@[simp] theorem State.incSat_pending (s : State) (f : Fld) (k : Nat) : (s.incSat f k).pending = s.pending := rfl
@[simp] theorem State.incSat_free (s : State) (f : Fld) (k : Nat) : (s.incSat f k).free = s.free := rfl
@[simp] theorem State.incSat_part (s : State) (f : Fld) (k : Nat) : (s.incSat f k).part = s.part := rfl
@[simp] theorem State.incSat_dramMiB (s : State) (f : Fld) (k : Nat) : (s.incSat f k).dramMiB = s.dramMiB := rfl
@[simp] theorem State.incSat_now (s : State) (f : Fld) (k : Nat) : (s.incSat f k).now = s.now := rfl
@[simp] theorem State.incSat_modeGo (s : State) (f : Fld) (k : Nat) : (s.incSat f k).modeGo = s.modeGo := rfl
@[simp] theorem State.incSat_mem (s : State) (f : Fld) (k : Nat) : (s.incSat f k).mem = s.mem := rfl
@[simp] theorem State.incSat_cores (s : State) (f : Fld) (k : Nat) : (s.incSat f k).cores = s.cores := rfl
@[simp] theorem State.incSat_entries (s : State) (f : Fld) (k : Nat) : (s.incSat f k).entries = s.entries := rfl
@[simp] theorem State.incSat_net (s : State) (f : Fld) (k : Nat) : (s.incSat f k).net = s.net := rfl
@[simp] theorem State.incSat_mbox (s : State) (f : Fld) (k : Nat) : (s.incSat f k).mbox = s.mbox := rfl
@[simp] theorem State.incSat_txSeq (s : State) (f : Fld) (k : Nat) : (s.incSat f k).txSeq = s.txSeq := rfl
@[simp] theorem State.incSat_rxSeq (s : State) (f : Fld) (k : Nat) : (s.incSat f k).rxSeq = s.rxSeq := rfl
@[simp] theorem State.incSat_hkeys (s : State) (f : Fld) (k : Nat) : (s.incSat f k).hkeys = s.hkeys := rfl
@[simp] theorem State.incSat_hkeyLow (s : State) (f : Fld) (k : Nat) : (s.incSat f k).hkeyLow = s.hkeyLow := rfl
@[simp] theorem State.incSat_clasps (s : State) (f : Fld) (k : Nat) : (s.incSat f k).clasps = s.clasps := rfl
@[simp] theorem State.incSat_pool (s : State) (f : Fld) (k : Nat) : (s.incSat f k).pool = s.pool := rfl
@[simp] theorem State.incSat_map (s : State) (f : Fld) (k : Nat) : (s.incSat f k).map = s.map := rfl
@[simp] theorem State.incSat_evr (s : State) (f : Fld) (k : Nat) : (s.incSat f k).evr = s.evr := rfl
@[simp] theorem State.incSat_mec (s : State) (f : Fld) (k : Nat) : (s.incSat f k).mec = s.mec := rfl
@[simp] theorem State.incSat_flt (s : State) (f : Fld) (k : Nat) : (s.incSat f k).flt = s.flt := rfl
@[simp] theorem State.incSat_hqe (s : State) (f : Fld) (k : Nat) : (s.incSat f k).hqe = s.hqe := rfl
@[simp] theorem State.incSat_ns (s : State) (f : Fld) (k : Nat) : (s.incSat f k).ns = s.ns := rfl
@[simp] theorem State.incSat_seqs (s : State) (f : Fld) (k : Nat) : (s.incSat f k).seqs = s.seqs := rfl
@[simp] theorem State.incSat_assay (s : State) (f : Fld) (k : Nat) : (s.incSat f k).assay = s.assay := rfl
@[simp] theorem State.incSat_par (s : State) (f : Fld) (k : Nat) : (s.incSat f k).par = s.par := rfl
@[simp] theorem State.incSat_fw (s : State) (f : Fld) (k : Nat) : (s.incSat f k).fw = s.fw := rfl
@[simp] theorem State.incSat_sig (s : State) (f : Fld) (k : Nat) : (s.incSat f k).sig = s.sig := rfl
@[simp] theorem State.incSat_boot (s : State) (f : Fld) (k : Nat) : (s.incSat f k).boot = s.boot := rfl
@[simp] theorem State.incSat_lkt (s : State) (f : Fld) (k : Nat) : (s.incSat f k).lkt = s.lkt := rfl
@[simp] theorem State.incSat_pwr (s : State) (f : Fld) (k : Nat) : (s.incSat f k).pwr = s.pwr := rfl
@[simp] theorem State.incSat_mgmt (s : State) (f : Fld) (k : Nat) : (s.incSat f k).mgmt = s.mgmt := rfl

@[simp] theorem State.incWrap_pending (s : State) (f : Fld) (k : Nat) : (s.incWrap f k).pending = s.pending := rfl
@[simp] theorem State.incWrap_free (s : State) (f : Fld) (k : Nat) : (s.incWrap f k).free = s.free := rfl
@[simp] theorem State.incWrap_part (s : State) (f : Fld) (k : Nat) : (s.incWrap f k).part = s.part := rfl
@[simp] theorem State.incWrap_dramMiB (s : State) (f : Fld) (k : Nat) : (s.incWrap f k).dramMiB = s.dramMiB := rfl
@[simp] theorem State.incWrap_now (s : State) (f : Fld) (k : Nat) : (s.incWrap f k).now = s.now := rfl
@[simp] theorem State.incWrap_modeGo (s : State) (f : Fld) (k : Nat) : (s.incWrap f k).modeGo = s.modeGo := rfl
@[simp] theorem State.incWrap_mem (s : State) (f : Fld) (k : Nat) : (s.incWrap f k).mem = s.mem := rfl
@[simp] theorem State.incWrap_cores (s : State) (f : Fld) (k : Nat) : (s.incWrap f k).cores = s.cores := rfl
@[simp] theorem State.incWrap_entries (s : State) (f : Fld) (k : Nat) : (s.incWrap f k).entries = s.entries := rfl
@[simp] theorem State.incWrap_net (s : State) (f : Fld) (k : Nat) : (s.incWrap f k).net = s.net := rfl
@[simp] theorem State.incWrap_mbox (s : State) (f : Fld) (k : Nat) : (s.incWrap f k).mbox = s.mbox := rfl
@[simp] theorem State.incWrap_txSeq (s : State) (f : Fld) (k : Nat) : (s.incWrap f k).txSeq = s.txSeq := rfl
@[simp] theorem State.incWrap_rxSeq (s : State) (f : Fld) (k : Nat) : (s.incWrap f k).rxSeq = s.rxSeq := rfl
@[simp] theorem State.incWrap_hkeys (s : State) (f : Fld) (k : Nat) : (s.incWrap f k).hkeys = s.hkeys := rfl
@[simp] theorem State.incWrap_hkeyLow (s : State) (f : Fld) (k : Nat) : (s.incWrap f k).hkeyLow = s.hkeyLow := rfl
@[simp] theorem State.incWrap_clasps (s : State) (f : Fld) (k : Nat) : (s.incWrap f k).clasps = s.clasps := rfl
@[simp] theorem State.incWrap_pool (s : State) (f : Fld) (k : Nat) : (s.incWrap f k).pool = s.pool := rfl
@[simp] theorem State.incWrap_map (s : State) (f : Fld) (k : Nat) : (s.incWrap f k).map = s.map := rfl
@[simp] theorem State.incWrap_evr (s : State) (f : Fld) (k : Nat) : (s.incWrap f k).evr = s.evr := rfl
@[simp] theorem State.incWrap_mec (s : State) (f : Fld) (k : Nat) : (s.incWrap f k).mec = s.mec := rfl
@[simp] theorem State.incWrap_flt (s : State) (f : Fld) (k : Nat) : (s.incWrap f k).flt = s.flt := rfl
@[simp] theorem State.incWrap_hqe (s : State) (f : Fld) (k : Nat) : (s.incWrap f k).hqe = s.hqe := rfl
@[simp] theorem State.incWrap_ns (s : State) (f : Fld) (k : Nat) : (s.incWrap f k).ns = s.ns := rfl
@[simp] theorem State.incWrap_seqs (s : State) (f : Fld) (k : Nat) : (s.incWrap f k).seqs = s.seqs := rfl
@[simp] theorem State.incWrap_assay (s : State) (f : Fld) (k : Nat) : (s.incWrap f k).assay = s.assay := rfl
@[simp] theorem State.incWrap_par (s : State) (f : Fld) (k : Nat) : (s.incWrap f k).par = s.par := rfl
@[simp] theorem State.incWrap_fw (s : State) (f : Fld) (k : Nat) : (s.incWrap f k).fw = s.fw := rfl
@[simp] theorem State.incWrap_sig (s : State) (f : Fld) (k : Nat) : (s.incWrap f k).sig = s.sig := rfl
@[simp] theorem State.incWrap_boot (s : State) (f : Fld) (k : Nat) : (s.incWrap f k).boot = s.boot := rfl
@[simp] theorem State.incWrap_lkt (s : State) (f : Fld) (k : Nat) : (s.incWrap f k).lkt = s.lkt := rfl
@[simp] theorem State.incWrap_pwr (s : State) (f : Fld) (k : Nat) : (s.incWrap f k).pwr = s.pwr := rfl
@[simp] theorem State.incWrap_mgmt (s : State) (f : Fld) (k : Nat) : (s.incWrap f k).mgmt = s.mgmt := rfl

----

WHAT YOU WILL DO: From the entries above, print the lines beginning at the one with "(s.incSat f k).boot = s.boot := rfl" and stopping after the one with "(s.incWrap f k).mem = s.mem := rfl", exactly as written and with nothing else.

SOLUTION TO THIS TASK:
@[simp] theorem State.incSat_boot (s : State) (f : Fld) (k : Nat) : (s.incSat f k).boot = s.boot := rfl
@[simp] theorem State.incSat_lkt (s : State) (f : Fld) (k : Nat) : (s.incSat f k).lkt = s.lkt := rfl
@[simp] theorem State.incSat_pwr (s : State) (f : Fld) (k : Nat) : (s.incSat f k).pwr = s.pwr := rfl
@[simp] theorem State.incSat_mgmt (s : State) (f : Fld) (k : Nat) : (s.incSat f k).mgmt = s.mgmt := rfl

@[simp] theorem State.incWrap_pending (s : State) (f : Fld) (k : Nat) : (s.incWrap f k).pending = s.pending := rfl
@[simp] theorem State.incWrap_free (s : State) (f : Fld) (k : Nat) : (s.incWrap f k).free = s.free := rfl
@[simp] theorem State.incWrap_part (s : State) (f : Fld) (k : Nat) : (s.incWrap f k).part = s.part := rfl
@[simp] theorem State.incWrap_dramMiB (s : State) (f : Fld) (k : Nat) : (s.incWrap f k).dramMiB = s.dramMiB := rfl
@[simp] theorem State.incWrap_now (s : State) (f : Fld) (k : Nat) : (s.incWrap f k).now = s.now := rfl
@[simp] theorem State.incWrap_modeGo (s : State) (f : Fld) (k : Nat) : (s.incWrap f k).modeGo = s.modeGo := rfl
@[simp] theorem State.incWrap_mem (s : State) (f : Fld) (k : Nat) : (s.incWrap f k).mem = s.mem := rfl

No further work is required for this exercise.